Abbandonare l’astensione e in
tutte le sedi associative aprire un confronto sulle sorti della democrazia,
mettendo in rete quanti oggi, al nord come al sud stanno facendo di questo tema
il centro della loro azione (penso a Zagrebelsky, o al nucleo promotore di
ALBA, fino allo stesso Folena) e a creare un moto opposto a quello che si
ritrae dall’impegno politico, stimolando, per quanto mi riguarda, semmai
l’invasione del PD, dei suoi circoli, dei suoi organismi dirigenti per farne
davvero quello che aveva promesso di essere: un partito democratico, strumento
per riorganizzare su basi non ideologiche le forze del progresso, del lavoro,
della produzione del nostro paese.
Palermo, 14 maggio 2012
*
Personalmente
attribuisco al non-voto un valore positivo.
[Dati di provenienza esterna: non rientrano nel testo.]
end Sys2Proof.Machine

open Sys2Proof Sys2Proof.Machine

/-- Settles O53: a step that goes on waits for nothing before it, and the calls of its one operation keep the protocol. -/
theorem everyStepKeepsTheBusProtocol : Obligations.EveryStepKeepsTheBusProtocol := by
  intro s t hok hstep
  obtain ⟨-, hw, ⟨-, rfl⟩ | ⟨cmd, rest, -, hrun⟩⟩ := step_next_cases s t hstep
  · exact hok
  · obtain ⟨t', ht', ends⟩ := runCommand_ends cmd s.sent
    obtain rfl := Host.Outcome.next.inj (ht'.symm.trans hrun)
    exact ends.protocolOk hw ((s.protocolOk_iff).mp hok).1

/-- Settles O52: at reset the trace is empty and nothing is awaited. -/
theorem protocolHoldsAtReset : Obligations.ProtocolHoldsAtReset := by
  intro a
  exact (State.protocolOk_iff _).mpr ⟨rfl, rfl⟩

/-- Settles O7: the command is sent before its operation runs, which responds or waits and sends no other. -/
theorem everyCommandGetsOneResponse : Obligations.EveryCommandGetsOneResponse := by
  intro s cmd rest hc hw hp
  obtain ⟨t, ht, ends⟩ := runCommand_ends cmd s.sent
  refine ⟨t, (step_takes s cmd rest hc hw hp).trans ht, ?_, ?_⟩
  · rw [ends.program_devAddr.1, State.sent_program, hp, List.tail_cons]
  · obtain answered | ⟨c, hwait, -, hr⟩ := ends.responds_or_waits hw
    · exact .inl answered
    · exact .inr ⟨⟨c, hwait⟩, hr⟩

/-- Settles O1: reset is a literal state, with the address given. -/
theorem resetHoldsOnlyTheAddress : Obligations.ResetHoldsOnlyTheAddress :=
  ⟨rfl, rfl, fun _ => ⟨rfl, rfl, rfl, rfl, rfl, rfl, rfl, rfl⟩⟩

/-- Settles O2: a step takes the command, which leaves the program, and a legal word runs its operation. -/
theorem stepRunsTheDecodedCommand : Obligations.StepRunsTheDecodedCommand := by
  intro s cmd rest i hc hw hp hd
  rw [step_takes s cmd rest hc hw hp, runCommand_of_decode_some _ hd, State.sent_eq hp]

/-- Settles O3: a word sent is first in the program, with no wait and no contention in its way. -/
theorem tableWordRunsNext : Obligations.TableWordRunsNext := by
  intro s w i hd
  rw [State.withFetchWord, step_takes _ (tableWord 48 w) s.program rfl rfl rfl, runCommand_of_decode_some _ hd]
  rfl

/-- Settles O4: a word that no row matches is not legal, and such a word raises `IllegalCommand` alone. -/
theorem illegalWordIsAnsweredIllegalCommand : Obligations.IllegalWordIsAnsweredIllegalCommand := by
  intro s cmd rest hc hw hp hrows
  rw [step_takes s cmd rest hc hw hp, runCommand_of_decode_none _ (decode_eq_none_of_no_row cmd hrows),
    State.sent_eq hp]
  rfl

/-- Settles O5: with no command a step is idle. -/
theorem noCommandChangesNothing : Obligations.NoCommandChangesNothing :=
  step_idle

/-- Settles O6: an in-contract state that waits for nothing is idle or runs a command, which always has a next state. -/
theorem stepStopsOnlyWhenHungOrOutOfContract : Obligations.StepStopsOnlyWhenHungOrOutOfContract := by
  refine ⟨fun s hc hw => ?_, step_waiting, fun s cmd h => step_contended s _ h, fun s h => step_contended s _ h⟩
  cases hp : s.program with
  | nil => exact ⟨s, step_idle s hc hw hp⟩
  | cons cmd rest =>
    obtain ⟨t, ht, -⟩ := runCommand_ends cmd s.sent
    exact ⟨t, (step_takes s cmd rest hc hw hp).trans ht⟩

/-- Settles O8: each word is the one its operation encodes to. -/
theorem workedEncodingsDecode : Obligations.WorkedEncodingsDecode := by
  simp only [Obligations.WorkedEncodingsDecode, decode_eq_some_iff]
  decide

/-- Settles O14: the response word is its two fields, side by side. -/
theorem responseWordHoldsStatusAndResult : Obligations.ResponseWordHoldsStatusAndResult := by
  intro r
  have fields : r.word.extractLsb' 32 2 = r.status ∧ r.word.extractLsb' 0 32 = r.result :=
    ⟨append_high r.status r.result, append_low r.status r.result⟩
  obtain v | ⟨e⟩ | _ | _ := r <;> exact fields

/-- Settles O15: each line, read by the assembler. -/
theorem textFormsAssemble : Obligations.TextFormsAssemble :=
  ⟨by decide, by decide, by decide, by decide, by decide, by decide⟩
end

section
/-! TOSIGNED and TOUNSIGNED at every width (43_signed_helpers.md R110 to R113): which operands they answer and with what, and that on the
values of `w` bits they are inverse to each other. -/

namespace Sys2Proof.Machine
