-- ==== Sys2Proof/Machine/Step.lean ====
section
/-! DEFINITION. One step: one cycle of the machine as the one atomic transition of 40_cycle.md R110 and R111. -/

namespace Sys2Proof.Machine

/-- Step of R111. In HALTED it changes nothing (R123); an out-of-bounds fetch halts (R112); otherwise the fetched word
is decoded and executed at `pc = P + 4` and the cycle completes (R114 to R120). -/
def step (s : State) : Host.Outcome State Fault Refusal :=
  if s.halted then .next s
  else
    match s.fetch with
    | none => .next s.fetchHalt
    | some w =>
      match exec (decode w) s.advancePc with
      | .next t => .next (t.retire s.pc w)
      | .fault r => .fault r
      | .refused r => .refused r

/-- The state whose very next step fetches and runs the instruction given as the opcode table numbers its bits. It
stands for the loader's work (log 17). -/
def State.withFetchWord (s : State) (nbits w : Nat) : State := s.readyToFetch.placeWord (tableWord nbits w)

end Sys2Proof.Machine
end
E’ l’espressione di chi ha voluto
mandare un messaggio a tutto il sistema politico che beffardamente ritiene di
poter continuare le proprie pratiche perché “tanto la gente deve votarci” e
quando c’è lo scontro lo spirito “militante” porta comunque a schierarsi e a
non fare mancare l’appoggio “alla propria squadra”. C’è in questo atteggiamento
la sicumera di essere possessori di un vessillo che automaticamente deve
indurre a combattere e chi non lo fa “tradisce”. Provo a immaginare quegli
italiani che abbandonarono i commilitoni al fronte di una guerra combattuta in
modo sbagliato e per principi sbagliati, che si rifugiarono in montagna.
Accusati di tradimento e di abbandono del fronte, in realtà volevano far
mancare il proprio sostegno a scelte sbagliate, ma tra quella gente nacque il
riscatto di una nazione nuova. In modo meno drammatico, vedo però nel non-voto
una ribellione uguale, ma serve un nuovo orizzonte, una prospettiva che induca
i non votanti a tornare a far sentire la propria passione civile.